• **What the exercise asks**: Answer with only the number of lines below where "pending" appears.

• **Provided data**:
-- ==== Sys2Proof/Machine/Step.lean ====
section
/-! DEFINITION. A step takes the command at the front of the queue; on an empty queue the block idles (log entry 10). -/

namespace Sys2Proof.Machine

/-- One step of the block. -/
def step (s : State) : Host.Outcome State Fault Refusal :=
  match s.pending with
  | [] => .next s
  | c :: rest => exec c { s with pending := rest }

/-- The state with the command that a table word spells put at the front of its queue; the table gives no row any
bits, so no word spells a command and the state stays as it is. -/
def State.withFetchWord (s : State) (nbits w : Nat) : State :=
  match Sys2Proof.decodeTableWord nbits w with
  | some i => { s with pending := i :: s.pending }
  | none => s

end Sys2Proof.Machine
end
---
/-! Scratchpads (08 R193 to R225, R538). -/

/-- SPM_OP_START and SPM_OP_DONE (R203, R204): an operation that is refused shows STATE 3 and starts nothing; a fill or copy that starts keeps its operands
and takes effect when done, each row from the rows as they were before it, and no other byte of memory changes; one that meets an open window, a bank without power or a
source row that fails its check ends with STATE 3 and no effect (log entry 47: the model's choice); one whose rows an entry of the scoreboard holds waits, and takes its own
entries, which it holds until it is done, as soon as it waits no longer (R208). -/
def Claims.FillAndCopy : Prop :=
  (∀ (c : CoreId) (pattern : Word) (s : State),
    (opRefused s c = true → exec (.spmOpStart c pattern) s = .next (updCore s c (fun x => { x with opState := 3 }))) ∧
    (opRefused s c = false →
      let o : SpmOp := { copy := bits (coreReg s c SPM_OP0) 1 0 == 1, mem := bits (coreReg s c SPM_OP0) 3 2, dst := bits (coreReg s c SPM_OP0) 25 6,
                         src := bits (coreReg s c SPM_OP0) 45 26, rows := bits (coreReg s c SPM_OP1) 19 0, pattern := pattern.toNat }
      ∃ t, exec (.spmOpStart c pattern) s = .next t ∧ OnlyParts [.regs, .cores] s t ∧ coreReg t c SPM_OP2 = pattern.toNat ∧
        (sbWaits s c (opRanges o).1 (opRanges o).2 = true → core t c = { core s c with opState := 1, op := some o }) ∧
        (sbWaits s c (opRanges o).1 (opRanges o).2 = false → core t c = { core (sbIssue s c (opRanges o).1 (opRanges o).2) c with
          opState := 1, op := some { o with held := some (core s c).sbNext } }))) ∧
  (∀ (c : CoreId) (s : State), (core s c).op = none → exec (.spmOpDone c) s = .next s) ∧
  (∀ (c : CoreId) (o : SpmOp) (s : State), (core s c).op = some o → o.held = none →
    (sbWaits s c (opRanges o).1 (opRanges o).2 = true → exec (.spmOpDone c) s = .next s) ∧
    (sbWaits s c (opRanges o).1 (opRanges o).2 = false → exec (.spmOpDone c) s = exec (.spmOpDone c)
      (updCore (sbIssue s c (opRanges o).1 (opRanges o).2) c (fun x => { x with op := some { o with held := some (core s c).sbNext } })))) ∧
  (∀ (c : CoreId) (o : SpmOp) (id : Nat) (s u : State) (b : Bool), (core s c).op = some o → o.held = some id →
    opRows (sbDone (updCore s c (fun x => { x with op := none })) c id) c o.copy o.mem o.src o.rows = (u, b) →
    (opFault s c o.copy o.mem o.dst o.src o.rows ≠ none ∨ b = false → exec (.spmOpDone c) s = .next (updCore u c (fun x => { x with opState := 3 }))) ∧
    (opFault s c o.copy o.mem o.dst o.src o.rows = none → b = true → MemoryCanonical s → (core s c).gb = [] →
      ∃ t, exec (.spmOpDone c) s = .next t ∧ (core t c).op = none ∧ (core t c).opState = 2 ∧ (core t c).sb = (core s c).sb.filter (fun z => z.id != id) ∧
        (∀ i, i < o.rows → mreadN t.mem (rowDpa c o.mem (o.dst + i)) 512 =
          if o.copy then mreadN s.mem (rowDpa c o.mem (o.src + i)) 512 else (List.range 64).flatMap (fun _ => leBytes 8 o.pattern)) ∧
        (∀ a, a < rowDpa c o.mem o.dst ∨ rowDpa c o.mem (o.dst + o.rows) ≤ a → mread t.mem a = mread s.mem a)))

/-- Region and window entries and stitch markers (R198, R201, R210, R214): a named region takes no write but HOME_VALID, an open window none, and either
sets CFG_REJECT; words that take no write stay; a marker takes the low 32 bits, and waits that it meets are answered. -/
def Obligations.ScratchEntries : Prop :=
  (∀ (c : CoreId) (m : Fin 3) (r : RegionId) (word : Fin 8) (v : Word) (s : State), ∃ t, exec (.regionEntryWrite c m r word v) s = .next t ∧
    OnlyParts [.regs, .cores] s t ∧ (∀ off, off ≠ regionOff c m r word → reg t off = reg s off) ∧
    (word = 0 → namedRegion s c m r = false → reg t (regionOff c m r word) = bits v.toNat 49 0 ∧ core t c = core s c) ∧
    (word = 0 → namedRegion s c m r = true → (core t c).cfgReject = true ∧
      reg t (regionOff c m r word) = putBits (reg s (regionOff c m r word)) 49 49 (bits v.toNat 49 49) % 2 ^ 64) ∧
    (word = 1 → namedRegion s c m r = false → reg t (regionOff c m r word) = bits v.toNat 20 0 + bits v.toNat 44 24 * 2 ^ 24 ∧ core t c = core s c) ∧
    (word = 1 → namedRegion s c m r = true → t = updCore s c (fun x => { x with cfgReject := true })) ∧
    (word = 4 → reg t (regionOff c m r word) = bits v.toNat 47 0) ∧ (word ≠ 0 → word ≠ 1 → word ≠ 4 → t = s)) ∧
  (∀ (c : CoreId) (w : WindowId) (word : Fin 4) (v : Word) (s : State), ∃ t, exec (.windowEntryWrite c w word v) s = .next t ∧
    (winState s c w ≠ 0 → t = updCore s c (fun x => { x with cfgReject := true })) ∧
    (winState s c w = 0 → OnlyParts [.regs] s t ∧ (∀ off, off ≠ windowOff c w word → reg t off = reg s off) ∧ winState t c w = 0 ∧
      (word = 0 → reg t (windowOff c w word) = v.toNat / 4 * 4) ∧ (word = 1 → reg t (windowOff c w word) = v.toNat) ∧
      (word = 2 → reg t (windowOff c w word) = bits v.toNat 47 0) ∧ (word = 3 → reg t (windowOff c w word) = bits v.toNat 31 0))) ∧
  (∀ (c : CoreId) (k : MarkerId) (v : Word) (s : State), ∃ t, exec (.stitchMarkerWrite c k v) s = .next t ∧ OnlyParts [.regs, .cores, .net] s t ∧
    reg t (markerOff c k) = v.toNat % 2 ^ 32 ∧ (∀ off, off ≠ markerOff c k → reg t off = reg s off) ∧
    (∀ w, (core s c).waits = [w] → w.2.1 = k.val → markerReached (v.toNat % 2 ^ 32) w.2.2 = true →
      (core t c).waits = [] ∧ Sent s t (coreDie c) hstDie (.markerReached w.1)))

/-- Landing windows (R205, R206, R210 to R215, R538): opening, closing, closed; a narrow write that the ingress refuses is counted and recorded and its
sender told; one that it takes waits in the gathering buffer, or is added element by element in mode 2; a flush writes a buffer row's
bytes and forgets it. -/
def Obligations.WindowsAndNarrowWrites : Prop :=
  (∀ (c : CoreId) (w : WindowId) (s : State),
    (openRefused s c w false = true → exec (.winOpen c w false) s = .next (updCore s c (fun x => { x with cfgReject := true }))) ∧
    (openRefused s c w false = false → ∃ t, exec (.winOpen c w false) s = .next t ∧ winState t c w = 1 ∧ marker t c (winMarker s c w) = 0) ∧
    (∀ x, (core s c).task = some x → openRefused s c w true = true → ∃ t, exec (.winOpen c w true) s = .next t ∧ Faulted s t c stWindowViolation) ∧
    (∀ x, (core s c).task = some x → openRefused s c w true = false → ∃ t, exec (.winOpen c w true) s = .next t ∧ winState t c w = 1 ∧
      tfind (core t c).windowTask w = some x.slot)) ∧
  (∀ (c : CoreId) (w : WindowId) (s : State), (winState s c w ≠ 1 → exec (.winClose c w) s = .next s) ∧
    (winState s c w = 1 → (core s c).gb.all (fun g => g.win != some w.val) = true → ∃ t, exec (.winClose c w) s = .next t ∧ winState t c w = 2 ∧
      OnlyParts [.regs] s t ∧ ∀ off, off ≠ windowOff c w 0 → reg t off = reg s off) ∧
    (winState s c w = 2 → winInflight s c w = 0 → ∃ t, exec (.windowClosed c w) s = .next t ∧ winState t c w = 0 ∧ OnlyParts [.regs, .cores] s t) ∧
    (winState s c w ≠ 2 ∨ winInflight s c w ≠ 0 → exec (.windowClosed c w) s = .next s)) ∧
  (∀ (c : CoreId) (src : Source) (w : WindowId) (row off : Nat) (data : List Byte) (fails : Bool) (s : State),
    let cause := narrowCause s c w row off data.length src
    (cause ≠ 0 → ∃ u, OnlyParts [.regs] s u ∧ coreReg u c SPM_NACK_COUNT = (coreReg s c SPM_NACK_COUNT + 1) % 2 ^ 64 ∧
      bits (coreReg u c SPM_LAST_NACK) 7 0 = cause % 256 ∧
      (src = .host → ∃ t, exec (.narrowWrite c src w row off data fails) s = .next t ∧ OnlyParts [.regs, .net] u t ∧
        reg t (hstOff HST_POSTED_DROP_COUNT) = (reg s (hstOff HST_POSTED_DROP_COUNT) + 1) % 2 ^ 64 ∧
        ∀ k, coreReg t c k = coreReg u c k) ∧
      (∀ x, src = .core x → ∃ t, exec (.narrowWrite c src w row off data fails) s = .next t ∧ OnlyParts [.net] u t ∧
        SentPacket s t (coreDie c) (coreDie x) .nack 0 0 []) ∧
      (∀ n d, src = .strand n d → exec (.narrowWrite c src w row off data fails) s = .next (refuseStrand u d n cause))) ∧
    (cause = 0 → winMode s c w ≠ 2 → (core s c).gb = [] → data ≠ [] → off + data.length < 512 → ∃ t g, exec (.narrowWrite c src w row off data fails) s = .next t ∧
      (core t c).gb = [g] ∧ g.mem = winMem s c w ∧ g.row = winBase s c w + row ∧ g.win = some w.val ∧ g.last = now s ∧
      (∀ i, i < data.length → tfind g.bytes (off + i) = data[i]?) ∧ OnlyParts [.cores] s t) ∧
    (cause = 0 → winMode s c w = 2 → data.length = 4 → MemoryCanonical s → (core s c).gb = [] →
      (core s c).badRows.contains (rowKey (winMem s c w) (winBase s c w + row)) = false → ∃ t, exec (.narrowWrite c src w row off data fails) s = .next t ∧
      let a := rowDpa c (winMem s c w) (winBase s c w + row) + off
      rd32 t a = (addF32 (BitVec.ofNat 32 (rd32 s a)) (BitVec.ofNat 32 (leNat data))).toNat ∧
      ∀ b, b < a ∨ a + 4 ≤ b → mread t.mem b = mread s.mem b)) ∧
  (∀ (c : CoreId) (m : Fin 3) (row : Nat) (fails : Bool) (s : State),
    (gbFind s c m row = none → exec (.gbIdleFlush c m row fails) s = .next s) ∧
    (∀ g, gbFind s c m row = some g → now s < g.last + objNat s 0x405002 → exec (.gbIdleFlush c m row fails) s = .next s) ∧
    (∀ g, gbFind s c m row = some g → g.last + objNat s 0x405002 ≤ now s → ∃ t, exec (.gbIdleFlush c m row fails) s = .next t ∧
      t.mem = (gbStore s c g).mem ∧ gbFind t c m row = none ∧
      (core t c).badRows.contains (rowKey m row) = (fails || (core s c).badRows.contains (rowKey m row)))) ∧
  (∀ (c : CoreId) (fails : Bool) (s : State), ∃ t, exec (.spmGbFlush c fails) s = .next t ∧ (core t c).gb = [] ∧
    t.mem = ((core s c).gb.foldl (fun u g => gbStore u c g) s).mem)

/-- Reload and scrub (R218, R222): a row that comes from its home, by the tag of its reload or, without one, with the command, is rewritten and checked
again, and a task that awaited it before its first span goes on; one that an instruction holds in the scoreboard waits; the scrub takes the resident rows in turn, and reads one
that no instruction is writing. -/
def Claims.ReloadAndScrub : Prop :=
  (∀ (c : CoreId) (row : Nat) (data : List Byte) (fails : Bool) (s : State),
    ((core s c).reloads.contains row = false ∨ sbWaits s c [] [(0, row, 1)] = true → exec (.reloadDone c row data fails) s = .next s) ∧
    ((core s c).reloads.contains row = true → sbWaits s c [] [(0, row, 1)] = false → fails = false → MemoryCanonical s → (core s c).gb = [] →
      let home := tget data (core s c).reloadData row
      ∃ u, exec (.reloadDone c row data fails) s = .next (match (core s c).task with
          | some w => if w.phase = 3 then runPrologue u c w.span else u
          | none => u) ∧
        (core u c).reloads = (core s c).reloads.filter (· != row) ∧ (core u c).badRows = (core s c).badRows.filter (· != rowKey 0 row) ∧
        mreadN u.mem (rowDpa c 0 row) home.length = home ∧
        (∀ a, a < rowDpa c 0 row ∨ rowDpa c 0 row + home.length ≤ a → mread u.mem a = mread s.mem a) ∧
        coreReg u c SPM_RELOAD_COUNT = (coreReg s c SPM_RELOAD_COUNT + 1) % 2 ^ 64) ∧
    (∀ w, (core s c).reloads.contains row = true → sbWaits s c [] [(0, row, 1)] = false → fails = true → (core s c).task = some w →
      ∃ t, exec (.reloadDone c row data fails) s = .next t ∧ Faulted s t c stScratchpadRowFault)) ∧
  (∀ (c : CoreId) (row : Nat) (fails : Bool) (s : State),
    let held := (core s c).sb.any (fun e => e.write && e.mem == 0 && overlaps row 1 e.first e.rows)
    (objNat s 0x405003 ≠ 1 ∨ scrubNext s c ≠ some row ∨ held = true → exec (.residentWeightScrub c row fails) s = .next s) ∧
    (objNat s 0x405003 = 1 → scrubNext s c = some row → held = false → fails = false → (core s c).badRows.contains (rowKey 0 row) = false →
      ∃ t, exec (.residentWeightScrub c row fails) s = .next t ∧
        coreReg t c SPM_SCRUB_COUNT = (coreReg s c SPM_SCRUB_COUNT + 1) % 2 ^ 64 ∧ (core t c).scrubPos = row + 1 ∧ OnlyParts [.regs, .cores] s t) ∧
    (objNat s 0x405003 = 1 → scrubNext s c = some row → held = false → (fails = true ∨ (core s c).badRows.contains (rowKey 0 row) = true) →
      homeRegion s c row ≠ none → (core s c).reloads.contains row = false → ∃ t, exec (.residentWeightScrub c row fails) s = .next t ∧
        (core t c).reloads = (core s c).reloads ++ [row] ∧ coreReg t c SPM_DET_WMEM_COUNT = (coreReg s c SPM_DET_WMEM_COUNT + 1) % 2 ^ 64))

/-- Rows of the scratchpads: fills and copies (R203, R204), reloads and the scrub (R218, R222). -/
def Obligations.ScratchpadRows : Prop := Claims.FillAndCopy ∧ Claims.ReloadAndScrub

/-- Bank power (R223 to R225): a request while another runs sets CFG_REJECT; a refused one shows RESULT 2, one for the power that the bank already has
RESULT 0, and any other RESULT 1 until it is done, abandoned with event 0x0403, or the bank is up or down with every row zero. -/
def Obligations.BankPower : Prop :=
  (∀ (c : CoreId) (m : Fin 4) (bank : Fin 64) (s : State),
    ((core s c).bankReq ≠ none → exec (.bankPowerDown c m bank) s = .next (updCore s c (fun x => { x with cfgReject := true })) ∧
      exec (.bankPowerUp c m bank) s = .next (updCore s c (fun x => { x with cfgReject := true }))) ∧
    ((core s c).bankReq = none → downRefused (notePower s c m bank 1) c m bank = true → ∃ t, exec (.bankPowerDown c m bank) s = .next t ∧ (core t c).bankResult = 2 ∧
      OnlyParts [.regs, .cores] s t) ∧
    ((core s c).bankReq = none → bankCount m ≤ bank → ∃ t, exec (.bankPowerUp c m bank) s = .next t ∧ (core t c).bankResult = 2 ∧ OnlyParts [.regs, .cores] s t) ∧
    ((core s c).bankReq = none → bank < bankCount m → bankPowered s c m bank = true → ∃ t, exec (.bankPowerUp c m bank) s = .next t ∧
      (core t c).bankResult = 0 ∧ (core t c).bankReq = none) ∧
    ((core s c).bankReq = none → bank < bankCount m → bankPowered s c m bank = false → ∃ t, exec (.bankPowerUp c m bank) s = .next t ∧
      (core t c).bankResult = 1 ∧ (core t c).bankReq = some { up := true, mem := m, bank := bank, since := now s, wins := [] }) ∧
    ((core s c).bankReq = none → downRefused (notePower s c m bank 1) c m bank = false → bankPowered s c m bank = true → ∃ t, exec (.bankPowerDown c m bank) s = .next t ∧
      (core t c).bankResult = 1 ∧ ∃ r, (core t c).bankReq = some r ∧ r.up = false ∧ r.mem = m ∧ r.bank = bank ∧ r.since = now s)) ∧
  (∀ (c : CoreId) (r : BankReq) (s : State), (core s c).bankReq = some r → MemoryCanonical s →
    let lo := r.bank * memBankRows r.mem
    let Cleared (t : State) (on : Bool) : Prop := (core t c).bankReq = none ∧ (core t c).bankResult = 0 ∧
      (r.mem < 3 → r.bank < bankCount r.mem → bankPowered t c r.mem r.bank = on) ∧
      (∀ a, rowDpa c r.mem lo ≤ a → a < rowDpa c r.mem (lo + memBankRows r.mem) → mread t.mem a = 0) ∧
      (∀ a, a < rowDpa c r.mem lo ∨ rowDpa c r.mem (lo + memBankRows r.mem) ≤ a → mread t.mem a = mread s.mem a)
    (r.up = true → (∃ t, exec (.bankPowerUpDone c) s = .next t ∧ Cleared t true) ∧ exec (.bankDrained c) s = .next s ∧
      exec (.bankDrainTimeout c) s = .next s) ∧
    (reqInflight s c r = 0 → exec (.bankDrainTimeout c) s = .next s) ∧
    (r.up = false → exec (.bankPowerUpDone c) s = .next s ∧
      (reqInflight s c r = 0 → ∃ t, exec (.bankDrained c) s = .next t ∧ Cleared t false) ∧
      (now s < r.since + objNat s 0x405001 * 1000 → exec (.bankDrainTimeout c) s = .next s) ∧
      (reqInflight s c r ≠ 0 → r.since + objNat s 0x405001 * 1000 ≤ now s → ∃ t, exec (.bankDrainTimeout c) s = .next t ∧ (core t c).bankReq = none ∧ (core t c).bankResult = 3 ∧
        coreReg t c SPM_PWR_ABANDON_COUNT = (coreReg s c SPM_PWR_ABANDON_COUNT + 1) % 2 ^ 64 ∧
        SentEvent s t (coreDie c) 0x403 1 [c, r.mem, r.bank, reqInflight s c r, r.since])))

• **Your solution**: 3